Your assignment:
Copy the line containing "rw [advancePointer_at_wrap (s", then all lines after it up to and including the final line of the material, exactly and without additions.

Records for the task:
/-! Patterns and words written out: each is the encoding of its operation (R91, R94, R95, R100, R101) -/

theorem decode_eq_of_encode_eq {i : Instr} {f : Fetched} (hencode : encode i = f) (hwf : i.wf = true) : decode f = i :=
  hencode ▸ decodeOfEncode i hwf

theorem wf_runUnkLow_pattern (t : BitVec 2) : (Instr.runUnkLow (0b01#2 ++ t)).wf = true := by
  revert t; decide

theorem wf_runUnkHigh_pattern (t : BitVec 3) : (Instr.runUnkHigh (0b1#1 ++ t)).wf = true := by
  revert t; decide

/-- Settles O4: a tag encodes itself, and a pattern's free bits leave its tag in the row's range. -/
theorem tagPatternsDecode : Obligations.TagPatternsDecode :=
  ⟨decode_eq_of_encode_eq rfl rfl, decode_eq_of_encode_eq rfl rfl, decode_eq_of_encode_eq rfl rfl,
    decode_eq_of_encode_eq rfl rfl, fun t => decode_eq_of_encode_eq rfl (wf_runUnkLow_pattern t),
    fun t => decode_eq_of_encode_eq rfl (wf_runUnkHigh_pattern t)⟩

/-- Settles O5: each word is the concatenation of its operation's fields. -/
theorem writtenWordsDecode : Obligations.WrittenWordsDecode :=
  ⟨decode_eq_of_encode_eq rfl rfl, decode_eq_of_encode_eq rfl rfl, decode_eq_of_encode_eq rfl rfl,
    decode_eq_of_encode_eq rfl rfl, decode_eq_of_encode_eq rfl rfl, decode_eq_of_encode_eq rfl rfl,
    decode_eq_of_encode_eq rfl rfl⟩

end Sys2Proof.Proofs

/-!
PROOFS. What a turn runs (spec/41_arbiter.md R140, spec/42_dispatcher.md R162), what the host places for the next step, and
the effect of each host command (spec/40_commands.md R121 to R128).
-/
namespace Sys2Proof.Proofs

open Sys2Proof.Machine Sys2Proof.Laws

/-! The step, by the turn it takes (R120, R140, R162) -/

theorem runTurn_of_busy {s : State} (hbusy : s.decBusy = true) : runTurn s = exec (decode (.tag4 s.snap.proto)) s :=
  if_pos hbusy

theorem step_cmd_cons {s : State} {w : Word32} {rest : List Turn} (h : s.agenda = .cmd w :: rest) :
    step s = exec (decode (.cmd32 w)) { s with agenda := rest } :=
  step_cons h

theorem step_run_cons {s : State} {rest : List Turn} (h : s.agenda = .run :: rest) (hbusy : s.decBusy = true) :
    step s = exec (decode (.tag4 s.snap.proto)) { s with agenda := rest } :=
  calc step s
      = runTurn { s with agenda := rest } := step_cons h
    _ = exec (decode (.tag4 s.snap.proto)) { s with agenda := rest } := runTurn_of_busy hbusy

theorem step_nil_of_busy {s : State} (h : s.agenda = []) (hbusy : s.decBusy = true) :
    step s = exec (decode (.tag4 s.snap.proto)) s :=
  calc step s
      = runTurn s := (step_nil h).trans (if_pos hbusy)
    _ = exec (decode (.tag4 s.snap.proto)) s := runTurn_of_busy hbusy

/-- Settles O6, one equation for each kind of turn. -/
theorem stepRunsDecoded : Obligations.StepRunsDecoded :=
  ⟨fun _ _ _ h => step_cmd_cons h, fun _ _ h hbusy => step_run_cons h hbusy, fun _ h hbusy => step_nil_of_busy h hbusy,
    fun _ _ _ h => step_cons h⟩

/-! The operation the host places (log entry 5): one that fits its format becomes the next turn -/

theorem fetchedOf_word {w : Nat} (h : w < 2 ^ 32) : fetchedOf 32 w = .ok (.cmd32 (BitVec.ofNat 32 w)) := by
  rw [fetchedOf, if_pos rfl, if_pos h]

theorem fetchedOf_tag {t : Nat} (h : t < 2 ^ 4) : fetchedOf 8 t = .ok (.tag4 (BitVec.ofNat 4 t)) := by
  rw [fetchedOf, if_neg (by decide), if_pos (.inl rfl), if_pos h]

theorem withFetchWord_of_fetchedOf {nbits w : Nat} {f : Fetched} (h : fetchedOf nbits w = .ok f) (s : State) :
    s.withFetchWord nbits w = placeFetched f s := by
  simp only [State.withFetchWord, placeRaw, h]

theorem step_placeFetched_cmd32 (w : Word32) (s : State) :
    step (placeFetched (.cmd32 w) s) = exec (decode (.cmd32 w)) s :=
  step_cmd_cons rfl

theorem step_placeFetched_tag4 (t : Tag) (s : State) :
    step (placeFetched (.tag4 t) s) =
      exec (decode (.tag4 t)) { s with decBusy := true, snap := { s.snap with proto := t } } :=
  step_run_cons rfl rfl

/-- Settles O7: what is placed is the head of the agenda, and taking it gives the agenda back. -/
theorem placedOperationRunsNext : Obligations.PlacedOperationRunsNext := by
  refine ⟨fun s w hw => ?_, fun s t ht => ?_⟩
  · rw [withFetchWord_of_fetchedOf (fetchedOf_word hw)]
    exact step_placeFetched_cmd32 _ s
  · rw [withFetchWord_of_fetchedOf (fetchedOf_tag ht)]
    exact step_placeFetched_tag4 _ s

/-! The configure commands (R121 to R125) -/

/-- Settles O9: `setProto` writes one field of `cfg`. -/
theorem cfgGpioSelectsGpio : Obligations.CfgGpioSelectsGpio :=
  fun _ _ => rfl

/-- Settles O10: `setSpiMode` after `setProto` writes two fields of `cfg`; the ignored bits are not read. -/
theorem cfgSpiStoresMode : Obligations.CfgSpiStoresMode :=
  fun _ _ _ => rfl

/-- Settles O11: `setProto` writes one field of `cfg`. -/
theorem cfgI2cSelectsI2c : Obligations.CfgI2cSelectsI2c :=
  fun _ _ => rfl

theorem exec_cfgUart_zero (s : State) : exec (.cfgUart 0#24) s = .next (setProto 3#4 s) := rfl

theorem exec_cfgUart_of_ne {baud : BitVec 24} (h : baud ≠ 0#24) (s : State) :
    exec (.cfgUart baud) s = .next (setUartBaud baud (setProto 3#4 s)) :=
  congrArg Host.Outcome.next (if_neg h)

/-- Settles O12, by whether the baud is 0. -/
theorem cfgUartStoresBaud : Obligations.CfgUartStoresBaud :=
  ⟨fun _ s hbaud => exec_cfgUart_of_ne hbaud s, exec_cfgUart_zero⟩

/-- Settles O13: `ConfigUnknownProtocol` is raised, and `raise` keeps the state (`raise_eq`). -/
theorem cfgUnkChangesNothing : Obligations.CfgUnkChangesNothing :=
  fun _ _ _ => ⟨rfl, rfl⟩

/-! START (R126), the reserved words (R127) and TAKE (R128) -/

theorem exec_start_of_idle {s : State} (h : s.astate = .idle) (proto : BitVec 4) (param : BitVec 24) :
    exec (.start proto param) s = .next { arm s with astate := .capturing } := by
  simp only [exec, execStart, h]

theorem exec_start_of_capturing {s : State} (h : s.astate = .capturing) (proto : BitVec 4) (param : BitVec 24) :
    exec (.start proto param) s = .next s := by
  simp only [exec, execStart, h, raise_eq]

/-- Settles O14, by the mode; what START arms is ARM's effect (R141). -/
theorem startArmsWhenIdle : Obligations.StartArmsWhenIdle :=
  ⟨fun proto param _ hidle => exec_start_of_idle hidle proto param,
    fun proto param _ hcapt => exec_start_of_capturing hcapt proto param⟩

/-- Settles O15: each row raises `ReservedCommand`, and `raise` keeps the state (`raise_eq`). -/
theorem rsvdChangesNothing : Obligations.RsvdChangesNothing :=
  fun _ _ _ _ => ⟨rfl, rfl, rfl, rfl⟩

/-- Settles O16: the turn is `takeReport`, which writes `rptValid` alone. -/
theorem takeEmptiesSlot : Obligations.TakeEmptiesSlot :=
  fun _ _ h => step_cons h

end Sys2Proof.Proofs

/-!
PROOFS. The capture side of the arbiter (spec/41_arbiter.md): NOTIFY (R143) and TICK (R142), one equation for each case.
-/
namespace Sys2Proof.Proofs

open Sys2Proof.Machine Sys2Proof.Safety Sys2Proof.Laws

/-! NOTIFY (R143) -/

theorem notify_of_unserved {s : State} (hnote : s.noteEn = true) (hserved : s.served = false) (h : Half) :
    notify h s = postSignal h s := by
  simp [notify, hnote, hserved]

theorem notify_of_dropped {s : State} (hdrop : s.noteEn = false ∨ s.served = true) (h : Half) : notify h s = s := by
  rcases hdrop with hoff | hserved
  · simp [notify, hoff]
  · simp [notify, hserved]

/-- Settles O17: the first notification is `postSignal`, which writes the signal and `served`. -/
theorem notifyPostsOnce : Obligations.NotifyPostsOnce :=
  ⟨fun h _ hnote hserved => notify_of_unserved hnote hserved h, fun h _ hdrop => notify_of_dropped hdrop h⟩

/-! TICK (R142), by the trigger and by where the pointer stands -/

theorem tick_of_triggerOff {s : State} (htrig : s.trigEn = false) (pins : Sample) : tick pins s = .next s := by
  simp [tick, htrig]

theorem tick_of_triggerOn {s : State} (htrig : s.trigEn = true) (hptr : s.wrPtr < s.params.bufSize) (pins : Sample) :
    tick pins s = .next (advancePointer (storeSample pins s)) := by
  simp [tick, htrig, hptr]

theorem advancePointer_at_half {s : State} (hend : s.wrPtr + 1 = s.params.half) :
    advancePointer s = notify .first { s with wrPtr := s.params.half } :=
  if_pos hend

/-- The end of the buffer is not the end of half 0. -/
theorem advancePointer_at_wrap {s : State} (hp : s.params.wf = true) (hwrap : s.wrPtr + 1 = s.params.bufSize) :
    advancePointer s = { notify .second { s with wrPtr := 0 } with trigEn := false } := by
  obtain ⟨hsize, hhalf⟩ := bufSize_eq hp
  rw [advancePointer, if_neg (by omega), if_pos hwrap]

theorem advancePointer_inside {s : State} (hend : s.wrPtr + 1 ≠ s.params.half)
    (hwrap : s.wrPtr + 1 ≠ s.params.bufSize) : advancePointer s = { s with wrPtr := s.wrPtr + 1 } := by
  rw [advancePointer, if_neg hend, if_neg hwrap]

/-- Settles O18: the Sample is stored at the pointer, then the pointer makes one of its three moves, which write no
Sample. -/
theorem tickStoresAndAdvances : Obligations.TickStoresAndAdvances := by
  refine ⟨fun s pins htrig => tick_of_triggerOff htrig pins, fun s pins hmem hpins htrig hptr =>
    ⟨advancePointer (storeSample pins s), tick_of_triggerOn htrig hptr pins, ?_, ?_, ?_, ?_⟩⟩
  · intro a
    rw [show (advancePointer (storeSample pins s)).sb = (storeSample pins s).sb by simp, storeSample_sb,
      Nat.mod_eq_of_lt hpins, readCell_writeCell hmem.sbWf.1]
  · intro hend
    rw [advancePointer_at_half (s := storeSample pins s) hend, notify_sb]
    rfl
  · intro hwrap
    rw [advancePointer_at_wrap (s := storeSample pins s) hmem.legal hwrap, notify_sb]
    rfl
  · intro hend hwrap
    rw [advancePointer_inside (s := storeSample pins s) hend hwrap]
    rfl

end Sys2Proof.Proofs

Written response:
    rw [advancePointer_at_wrap (s := storeSample pins s) hmem.legal hwrap, notify_sb]
    rfl
  · intro hend hwrap
    rw [advancePointer_inside (s := storeSample pins s) hend hwrap]
    rfl

end Sys2Proof.Proofs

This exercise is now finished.